Saved entries:
-- ==== Sys2Proof/Tests/Slice0.lean ====
section
/-! SUPPORT. Tests: ill-formed terms, words written out from the spec's encodings, worked examples of the spec, and a witness for the
hypotheses of each statement. -/

namespace Sys2Proof.Tests

set_option Elab.async false

open Sys2Proof.Machine

/-! ## Ill-formed terms, one for each check of WellFormed -/

theorem test_wf_loops : (Instr.loopi 3 0).wf = false ∧ (Instr.loops 3 0).wf = false ∧ (Instr.loopi 0 1).wf = true := by decide

theorem test_wf_selectors :
    (Instr.fibrd 5 16).wf = false ∧ (Instr.fibwr 4 2).wf = false ∧ (Instr.spr 1 5).wf = false ∧ (Instr.fibrd 5 15).wf = true := by decide

theorem test_wf_conversions :
    (Instr.cvt 1 2 .f32 .f32 .rne false).wf = false ∧ (Instr.cvt 1 2 .f32 .f16 .rz false).wf = false ∧
    (Instr.cvt 1 2 .f32 .i32 .rne true).wf = false ∧ (Instr.cvt 1 2 .i8 .f16 .rne false).wf = false ∧
    (Instr.cvt 1 2 .i32 .f32 .rz true).wf = true := by decide

theorem test_wf_pairs :
    (Instr.ballot 3 1).wf = false ∧ (Instr.matchv 3 1).wf = false ∧ (Instr.unpklo 1 2 .e4m3).wf = false ∧
    (Instr.unpkhi 2 2 .e2m1).wf = false ∧ (Instr.unpklo 1 2 .f16).wf = true := by decide

theorem test_wf_accesses :
    (Instr.ld 3 1 0 .w64 false .blk false false).wf = false ∧ (Instr.ld 2 1 0 .w32 false .dev false false).wf = false ∧
    (Instr.ld 2 1 0 .w32 false .blk true false).wf = false ∧ (Instr.st 3 1 0 .w64 false .blk false).wf = false ∧
    (Instr.st 2 1 0 .w8 false .sys false).wf = false ∧ (Instr.lds 3 1 0 .w64 false).wf = false ∧
    (Instr.sts 3 1 0 .w64).wf = false ∧ (Instr.ldp 2 1 0 .w32 true).wf = false ∧ (Instr.stp 5 1 0 .w64).wf = false := by decide

theorem test_wf_atomics :
    (Instr.atom 6 1 0 .w64 .cas true).wf = false ∧ (Instr.atom 5 1 0 .w32 .cas true).wf = false ∧
    (Instr.atom 2 1 0 .w64 .fadd false).wf = false ∧ (Instr.atoms 2 1 0 .w32 .incw false).wf = false ∧
    (Instr.atom 2 1 0 .w32 .incw false).wf = true := by decide

theorem test_wf_streams : (Instr.qld 1 2).wf = false ∧ (Instr.qst 1 1).wf = false ∧ (Instr.qst 1 2).wf = true := by decide

theorem test_wf_descriptors :
    (Instr.cpy 12 false).wf = false ∧ (Instr.cpyt 4 false).wf = false ∧ (Instr.cpyg 1 3 false).wf = false ∧ (Instr.cpyp 2 true).wf = false ∧
    (Instr.cpym 9 true).wf = false ∧ (Instr.cpys 20 true).wf = false ∧ (Instr.cpyb 31 true).wf = false ∧ (Instr.zdrain 0 .one 6 .mem false).wf = false := by
  decide

theorem test_wf_objects :
    (Instr.binit true 3 1).wf = false ∧ (Instr.barv true 3).wf = false ∧ (Instr.bexp true 3 1).wf = false ∧
    (Instr.bwait true 3 1).wf = false ∧ (Instr.btest true 2 3 1).wf = false ∧ (Instr.barv false 3).wf = true := by decide

theorem test_wf_sections : (Instr.oent 124 1 2).wf = false ∧ (Instr.oqry 126 1).wf = false := by decide

theorem test_wf_matrix :
    (Instr.mma 0 1 0 .f16 false true false false).wf = false ∧ (Instr.mma 0 1 0 .e4m3 true true false false).wf = false ∧
    (Instr.mmac 0 0 1 0 .e4m3 false false false false).wf = false ∧ (Instr.mmac 0 0 3 0 .f16 false false false false).wf = false := by decide

theorem test_wf_even :
    (Instr.episel 1).wf = false ∧ (Instr.prim 3).wf = false ∧ (Instr.srfset 5 2).wf = false ∧ (Instr.tex2 16 10 21).wf = false ∧
    (Instr.plot 7).wf = false ∧ (Instr.bka 1 3).wf = false ∧ (Instr.bkt 1 3 false).wf = false ∧ (Instr.bks 2 3).wf = false ∧
    (Instr.bkf 3).wf = false ∧ (Instr.launch 4 11).wf = false ∧ (Instr.tlbinv 11 12).wf = false ∧ (Instr.keyld 5 6).wf = false := by decide

theorem test_wf_steps : Instr.reset.wf = false ∧ (Instr.homeSliceRequest 0 0 0).wf = false := by decide

/-! ## Words of the spec's own examples -/

/-- The words of 15_execution_model (R330, R333 to R345) and of 19_traps (R429, R431). -/
theorem test_decode_control :
    decode 0x00000004 = .ok .conv ∧ decode 0x02000C00 = .ok (.bra 3) ∧ decode 0x02480800 = .ok (.br 1 false 2) ∧
    decode 0x0297FC00 = .ok (.brall 2 true 0xFF) ∧ decode 0x02C3FC00 = .ok (.brany 0 false 0xFF) ∧
    decode 0x0450102A = .ok (.call 20 2 5) ∧ decode 0x0400A004 = .ok (.ret 20) ∧ decode 0x04006000 = .ok (.jmps 12) ∧
    decode 0x06060400 = .ok (.loopi 3 2) ∧ decode 0x06140801 = .ok (.loops 5 4) ∧ decode 0x06000002 = .ok .lbrk ∧
    decode 0x0A07FFFE = .ok (.wait 0 63 63 63) ∧ decode 0x081E0000 = .ok (.rep 3 true true false 0) ∧
    decode 0x0E242018 = .ok (.spawn 9 4 3) ∧ decode 0x0E002812 = .ok (.regroup 5 2) ∧ decode 0x0C240000 = .ok (.trap 0x12) ∧
    decode 0x0E140024 = .ok (.fibrd 5 4) ∧ decode 0x0E00200D = .ok (.fibwr 4 1) ∧ decode 0x00000005 = .ok .tret := by decide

▶ HOW TO COMPLETE THIS TASK: Only the lines containing the word "each" should be returned from the data above.

▶ TASK OUTPUT:
hypotheses of each statement. -/
/-! ## Ill-formed terms, one for each check of WellFormed -/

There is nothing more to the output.